Radically / radically

A component-based CJK character search engine
https://radically.bryankok.com
GNU General Public License v2.0
11 stars 0 forks source link

Identify Japanese and Korean unsimplified, canonical characters #5

Open Transfusion opened 3 years ago

Transfusion commented 3 years ago

image

卫、衛、衞󠄀

Note that in Japan, https://www.kanjipedia.jp/kanji/0000403800 衞󠄀 is the 旧字 of 衛 (!!)

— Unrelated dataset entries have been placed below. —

-- ==== Sys2Proof/Laws/KeepsDevCommands.lean ====
section
/-! SUPPORT. What the operations of Machine/DevCommands.lean keep. -/
set_option linter.unusedTactic false
set_option linter.unreachableTactic false
set_option linter.tactic.unusedName false
namespace Sys2Proof.Machine

theorem keeps_execDevNop {F : Kind → Prop} [May F .regs] [May F .running] [May F .kept] [May F .out] {r s : State} {x0 : _} (h : Keeps F r s) : OutKeeps F r (execDevNop x0 s) := by
  unfold execDevNop
  repeat' first
    | with_reducible assumption
    | intro _
    | with_reducible apply outKeeps_next
    | with_reducible apply outKeeps_ite
    | with_reducible apply keeps_ite
    | with_reducible apply keeps_gate
    | with_reducible apply keeps_answer
    | with_reducible apply keeps_ite_snd
    | with_reducible apply keeps_foldl_snd
    | with_reducible apply keeps_foldl
    | split
    | dsimp -zeta only
    | with_reducible refine keeps_of_eq (by with_reducible assumption) ?_
    | with_reducible refine keeps_of_eq3 (by with_reducible assumption) ?_
    | dsimp only

theorem keeps_execDevIdentify {F : Kind → Prop} [May F .free] [May F .regs] [May F .running] [May F .kept] [May F .shadows] [May F .core] [May F .out] {r s : State} {x0 : _} (h : Keeps F r s) : OutKeeps F r (execDevIdentify x0 s) := by
  unfold execDevIdentify
  repeat' first
    | with_reducible assumption
    | intro _
    | with_reducible apply outKeeps_next
    | with_reducible apply outKeeps_ite
    | with_reducible apply keeps_ite
    | with_reducible apply keeps_gate
    | with_reducible apply keeps_readBytes
    | with_reducible apply keeps_answer
    | with_reducible apply keeps_ite_snd
    | with_reducible apply keeps_foldl_snd
    | with_reducible apply keeps_foldl
    | split
    | dsimp -zeta only
    | with_reducible refine keeps_of_eq (by with_reducible assumption) ?_
    | with_reducible refine keeps_of_eq3 (by with_reducible assumption) ?_
    | dsimp only

theorem keeps_execDevStatus {F : Kind → Prop} [May F .free] [May F .regs] [May F .running] [May F .kept] [May F .shadows] [May F .core] [May F .out] {r s : State} {x0 : _} (h : Keeps F r s) : OutKeeps F r (execDevStatus x0 s) := by
  unfold execDevStatus
  repeat' first
    | with_reducible assumption
    | intro _
    | with_reducible apply outKeeps_next
    | with_reducible apply outKeeps_ite
    | with_reducible apply keeps_ite
    | with_reducible apply keeps_gate
    | with_reducible apply keeps_readBytes
    | with_reducible apply keeps_answer
    | with_reducible apply keeps_ite_snd
    | with_reducible apply keeps_foldl_snd
    | with_reducible apply keeps_foldl
    | split
    | dsimp -zeta only
    | with_reducible refine keeps_of_eq (by with_reducible assumption) ?_
    | with_reducible refine keeps_of_eq3 (by with_reducible assumption) ?_
    | dsimp only

theorem keeps_execDevIntRead {F : Kind → Prop} [May F .free] [May F .regs] [May F .running] [May F .kept] [May F .shadows] [May F .core] [May F .out] {r s : State} {x0 : _} (h : Keeps F r s) : OutKeeps F r (execDevIntRead x0 s) := by
  unfold execDevIntRead
  repeat' first
    | with_reducible assumption
    | intro _
    | with_reducible apply outKeeps_next
    | with_reducible apply outKeeps_ite
    | with_reducible apply keeps_ite
    | with_reducible apply keeps_gate
    | with_reducible apply keeps_answerRegs
    | with_reducible apply keeps_ite_snd
    | with_reducible apply keeps_foldl_snd
    | with_reducible apply keeps_foldl
    | split
    | dsimp -zeta only
    | with_reducible refine keeps_of_eq (by with_reducible assumption) ?_
    | with_reducible refine keeps_of_eq3 (by with_reducible assumption) ?_
    | dsimp only

theorem keeps_execDevIntClear {F : Kind → Prop} [May F .free] [May F .regs] [May F .ports] [May F .pairs] [May F .links] [May F .queues] [May F .hosts] [May F .lanes] [May F .laneOf] [May F .tbl] [May F .held] [May F .snr] [May F .erle] [May F .errs] [May F .sigma] [May F .noise] [May F .coef] [May F .seeds] [May F .banks] [May F .rows] [May F .tiles] [May F .diags] [May F .maps] [May F .traces] [May F .doms] [May F .cals] [May F .calRuns] [May F .running] [May F .kept] [May F .jobs] [May F .records] [May F .eyes] [May F .completions] [May F .claims] [May F .waiting] [May F .later] [May F .tests] [May F .mram] [May F .gbQueue] [May F .shadows] [May F .highs] [May F .core] [May F .hub] [May F .raised] [May F .out] {r s : State} {x0 : _} (h : Keeps F r s) : OutKeeps F r (execDevIntClear x0 s) := by
  unfold execDevIntClear
  repeat' first
    | with_reducible assumption
    | intro _
    | with_reducible apply outKeeps_next
    | with_reducible apply outKeeps_ite
    | with_reducible apply keeps_ite
    | with_reducible apply keeps_gate
    | with_reducible apply keeps_answerRegs
    | with_reducible apply keeps_writeWord
    | with_reducible apply keeps_ite_snd
    | with_reducible apply keeps_foldl_snd
    | with_reducible apply keeps_foldl
    | split
    | dsimp -zeta only
    | with_reducible refine keeps_of_eq (by with_reducible assumption) ?_
    | with_reducible refine keeps_of_eq3 (by with_reducible assumption) ?_
    | dsimp only

theorem keeps_execDevTemps {F : Kind → Prop} [May F .free] [May F .regs] [May F .pairs] [May F .rows] [May F .doms] [May F .cals] [May F .running] [May F .kept] [May F .hub] [May F .out] {r s : State} {x0 : _} (h : Keeps F r s) : OutKeeps F r (execDevTemps x0 s) := by
  unfold execDevTemps
  repeat' first
    | with_reducible assumption
    | intro _
    | with_reducible apply outKeeps_next
    | with_reducible apply outKeeps_ite
    | with_reducible apply keeps_ite
    | with_reducible apply keeps_gate
    | with_reducible apply keeps_withRegs
    | with_reducible apply keeps_answer
    | with_reducible apply keeps_ite_snd
    | with_reducible apply keeps_foldl_snd
    | with_reducible apply keeps_foldl
    | split
    | dsimp -zeta only
    | with_reducible refine keeps_of_eq (by with_reducible assumption) ?_
    | with_reducible refine keeps_of_eq3 (by with_reducible assumption) ?_
    | dsimp only

theorem keeps_execDeviceReset {F : Kind → Prop} [May F .free] [May F .regs] [May F .ports] [May F .pairs] [May F .links] [May F .queues] [May F .hosts] [May F .lanes] [May F .laneOf] [May F .tbl] [May F .held] [May F .snr] [May F .erle] [May F .errs] [May F .sigma] [May F .noise] [May F .coef] [May F .seeds] [May F .banks] [May F .rows] [May F .tiles] [May F .diags] [May F .maps] [May F .traces] [May F .doms] [May F .cals] [May F .calRuns] [May F .running] [May F .kept] [May F .jobs] [May F .records] [May F .eyes] [May F .completions] [May F .claims] [May F .waiting] [May F .later] [May F .tests] [May F .mram] [May F .gbQueue] [May F .highs] [May F .core] [May F .hub] [May F .raised] [May F .out] {r s : State} {x0 : _} (h : Keeps F r s) : OutKeeps F r (execDeviceReset x0 s) := by
  unfold execDeviceReset
  repeat' first
    | with_reducible assumption
    | intro _
    | with_reducible apply outKeeps_next
    | with_reducible apply outKeeps_ite
    | with_reducible apply keeps_ite
    | with_reducible apply keeps_gate
    | with_reducible apply keeps_badParam
    | with_reducible apply keeps_writeWord
    | with_reducible apply keeps_modHub
    | with_reducible apply keeps_answer
    | with_reducible apply keeps_ite_snd
    | with_reducible apply keeps_foldl_snd
    | with_reducible apply keeps_foldl
    | split
    | dsimp -zeta only
    | with_reducible refine keeps_of_eq (by with_reducible assumption) ?_
    | with_reducible refine keeps_of_eq3 (by with_reducible assumption) ?_
    | dsimp only

theorem keeps_execTileReset {F : Kind → Prop} [May F .free] [May F .regs] [May F .ports] [May F .pairs] [May F .links] [May F .queues] [May F .hosts] [May F .lanes] [May F .laneOf] [May F .tbl] [May F .held] [May F .snr] [May F .erle] [May F .errs] [May F .sigma] [May F .noise] [May F .coef] [May F .seeds] [May F .banks] [May F .rows] [May F .tiles] [May F .diags] [May F .maps] [May F .traces] [May F .doms] [May F .cals] [May F .calRuns] [May F .running] [May F .kept] [May F .jobs] [May F .records] [May F .eyes] [May F .completions] [May F .claims] [May F .waiting] [May F .later] [May F .tests] [May F .mram] [May F .gbQueue] [May F .shadows] [May F .highs] [May F .core] [May F .hub] [May F .raised] [May F .out] {r s : State} {c : _} (h : Keeps F r s) : OutKeeps F r (execTileReset c s) := by
  unfold execTileReset
  refine keeps_gate h (fun p t k => keeps_ite (keeps_badParam k) (keeps_longOnly k (fun u hu => ?_)))
  have h1 : Keeps F r (acceptJob p 0 false (u8 p 0) 0 [] u).2 := keeps_acceptJob hu
  exact keeps_ite h1 (keeps_settleWakes (keeps_tileReset h1))

theorem keeps_execPortReset {F : Kind → Prop} [May F .free] [May F .regs] [May F .ports] [May F .pairs] [May F .links] [May F .queues] [May F .tbl] [May F .held] [May F .snr] [May F .erle] [May F .errs] [May F .sigma] [May F .noise] [May F .coef] [May F .seeds] [May F .banks] [May F .rows] [May F .tiles] [May F .diags] [May F .maps] [May F .traces] [May F .doms] [May F .cals] [May F .running] [May F .kept] [May F .completions] [May F .claims] [May F .waiting] [May F .later] [May F .tests] [May F .hub] [May F .raised] [May F .out] {r s : State} {x0 : _} (h : Keeps F r s) : OutKeeps F r (execPortReset x0 s) := by
  unfold execPortReset
  repeat' first
    | with_reducible assumption
    | intro _
    | with_reducible apply outKeeps_next
    | with_reducible apply outKeeps_ite
    | with_reducible apply keeps_ite
    | with_reducible apply keeps_gate
    | with_reducible apply keeps_badParam
    | with_reducible apply keeps_stay
    | with_reducible apply keeps_withRegs
    | with_reducible apply keeps_answer
    | with_reducible apply keeps_portReset
    | with_reducible apply keeps_ite_snd
    | with_reducible apply keeps_foldl_snd
    | with_reducible apply keeps_foldl
    | split
    | dsimp -zeta only
    | with_reducible refine keeps_of_eq (by with_reducible assumption) ?_
    | with_reducible refine keeps_of_eq3 (by with_reducible assumption) ?_
    | dsimp only

theorem keeps_execTileResetDone {F : Kind → Prop} [May F .regs] [May F .pairs] [May F .rows] [May F .tiles] [May F .doms] [May F .cals] [May F .running] [May F .kept] [May F .completions] [May F .claims] [May F .waiting] [May F .later] [May F .hub] [May F .raised] [May F .out] {r s : State} {x0 x1 : _} (h : Keeps F r s) : OutKeeps F r (execTileResetDone x0 x1 s) := by
  unfold execTileResetDone
  repeat' first
    | with_reducible assumption
    | intro _
    | with_reducible apply outKeeps_next
    | with_reducible apply outKeeps_ite
    | with_reducible apply keeps_ite
    | with_reducible apply keeps_applySubAdcs
    | with_reducible apply keeps_rebuildSlices
    | with_reducible apply keeps_tileTrims
    | with_reducible apply keeps_modTile
    | with_reducible apply keeps_tileUp
    | with_reducible apply keeps_raise
    | with_reducible apply keeps_intBit
    | with_reducible apply keeps_setFld
    | with_reducible apply keeps_modDom
    | with_reducible apply keeps_finishJob
    | with_reducible apply keeps_answer
    | with_reducible apply keeps_askRecommit
    | with_reducible apply keeps_forEach
    | with_reducible apply keeps_ite_snd
    | with_reducible apply keeps_foldl_snd
    | with_reducible apply keeps_foldl
    | split
    | dsimp -zeta only
    | with_reducible refine keeps_of_eq (by with_reducible assumption) ?_
    | with_reducible refine keeps_of_eq3 (by with_reducible assumption) ?_
    | dsimp only

theorem keeps_execDevJobs {F : Kind → Prop} [May F .regs] [May F .running] [May F .kept] [May F .records] [May F .hub] [May F .out] {r s : State} {x0 : _} (h : Keeps F r s) : OutKeeps F r (execDevJobs x0 s) := by
  unfold execDevJobs
  repeat' first
    | with_reducible assumption
    | intro _
    | with_reducible apply outKeeps_next
    | with_reducible apply outKeeps_ite
    | with_reducible apply keeps_ite
    | with_reducible apply keeps_gate
    | with_reducible apply keeps_badParam
    | with_reducible apply keeps_answer
    | with_reducible apply keeps_settleNotified
    | with_reducible apply keeps_ite_snd
    | with_reducible apply keeps_foldl_snd
    | with_reducible apply keeps_foldl
    | split
    | dsimp -zeta only
    | with_reducible refine keeps_of_eq (by with_reducible assumption) ?_
    | with_reducible refine keeps_of_eq3 (by with_reducible assumption) ?_
    | dsimp only
    | with_reducible apply keeps_out
    | with_reducible apply keeps_upd_records

theorem keeps_execDevJobAbort {F : Kind → Prop} [May F .regs] [May F .lanes] [May F .tiles] [May F .diags] [May F .cals] [May F .running] [May F .kept] [May F .eyes] [May F .completions] [May F .claims] [May F .waiting] [May F .later] [May F .tests] [May F .raised] [May F .out] {r s : State} {x0 : _} (h : Keeps F r s) : OutKeeps F r (execDevJobAbort x0 s) := by
  unfold execDevJobAbort
  repeat' first
    | with_reducible assumption
    | intro _
    | with_reducible apply outKeeps_next
    | with_reducible apply outKeeps_ite
    | with_reducible apply keeps_ite
    | with_reducible apply keeps_gate
    | with_reducible apply keeps_badParam
    | with_reducible apply keeps_answer
    | with_reducible apply keeps_abortJob
    | with_reducible apply keeps_ite_snd
    | with_reducible apply keeps_foldl_snd
    | with_reducible apply keeps_foldl
    | split
    | dsimp -zeta only
    | with_reducible refine keeps_of_eq (by with_reducible assumption) ?_
    | with_reducible refine keeps_of_eq3 (by with_reducible assumption) ?_
    | dsimp only

end Sys2Proof.Machine
end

One cannot go hunting in the Unihan database directly since they are preexisting variants in G sources too - https://www.unicode.org/cgi-bin/GetUnihanData.pl?codepoint=U%2B885E

「說文解字」has https://dict.variants.moe.edu.tw/variants/rbt/word_attribute.rbt?quote_code=QTAyNzY4 眞, and furthermore goes on to say: 僊人變形而登天也。从从目从乚。 Korea and Japan consider this variant to be canonically traditional.

image

The case of 既 and 即 is strange in Japanese: they are 既 and 卽 respectively.

image

image

Transfusion commented 3 years ago

Unsimplified canonical Japanese variants are mostly available here https://github.com/cjkvi/cjkvi-variants/blob/e4f1da248c9737a243f9930b5dc497cef5d5ae16/jp-old-style.txt#L64-L69

Korean variants of the same nature are taken from the 1800 Hanja for Everyday Use

I consider variants of this nature (along with simplified / traditional chinese / the numerals / shinjitai in joyo kanji, radicals, etc) to be orthographic variants to ensure they are grouped together https://github.com/Transfusion/cjk-radical-search/blob/19d0d1b672d7a652bfcd6cc784dcd43ce7c669e1/etl/variants-fetcher.ts#L109

https://github.com/Transfusion/cjk-radical-search/blob/19d0d1b672d7a652bfcd6cc784dcd43ce7c669e1/etl/variants-fetcher.ts#L241-L260

TODO: investigate the 1800 korean hanja list and check whether any of them are not in the commonly used traditional chinese set, as I do not include them when computing orthographic variants, rather only in the expandVariantIslands function (TBD: discussion on what this does and the design issues faced)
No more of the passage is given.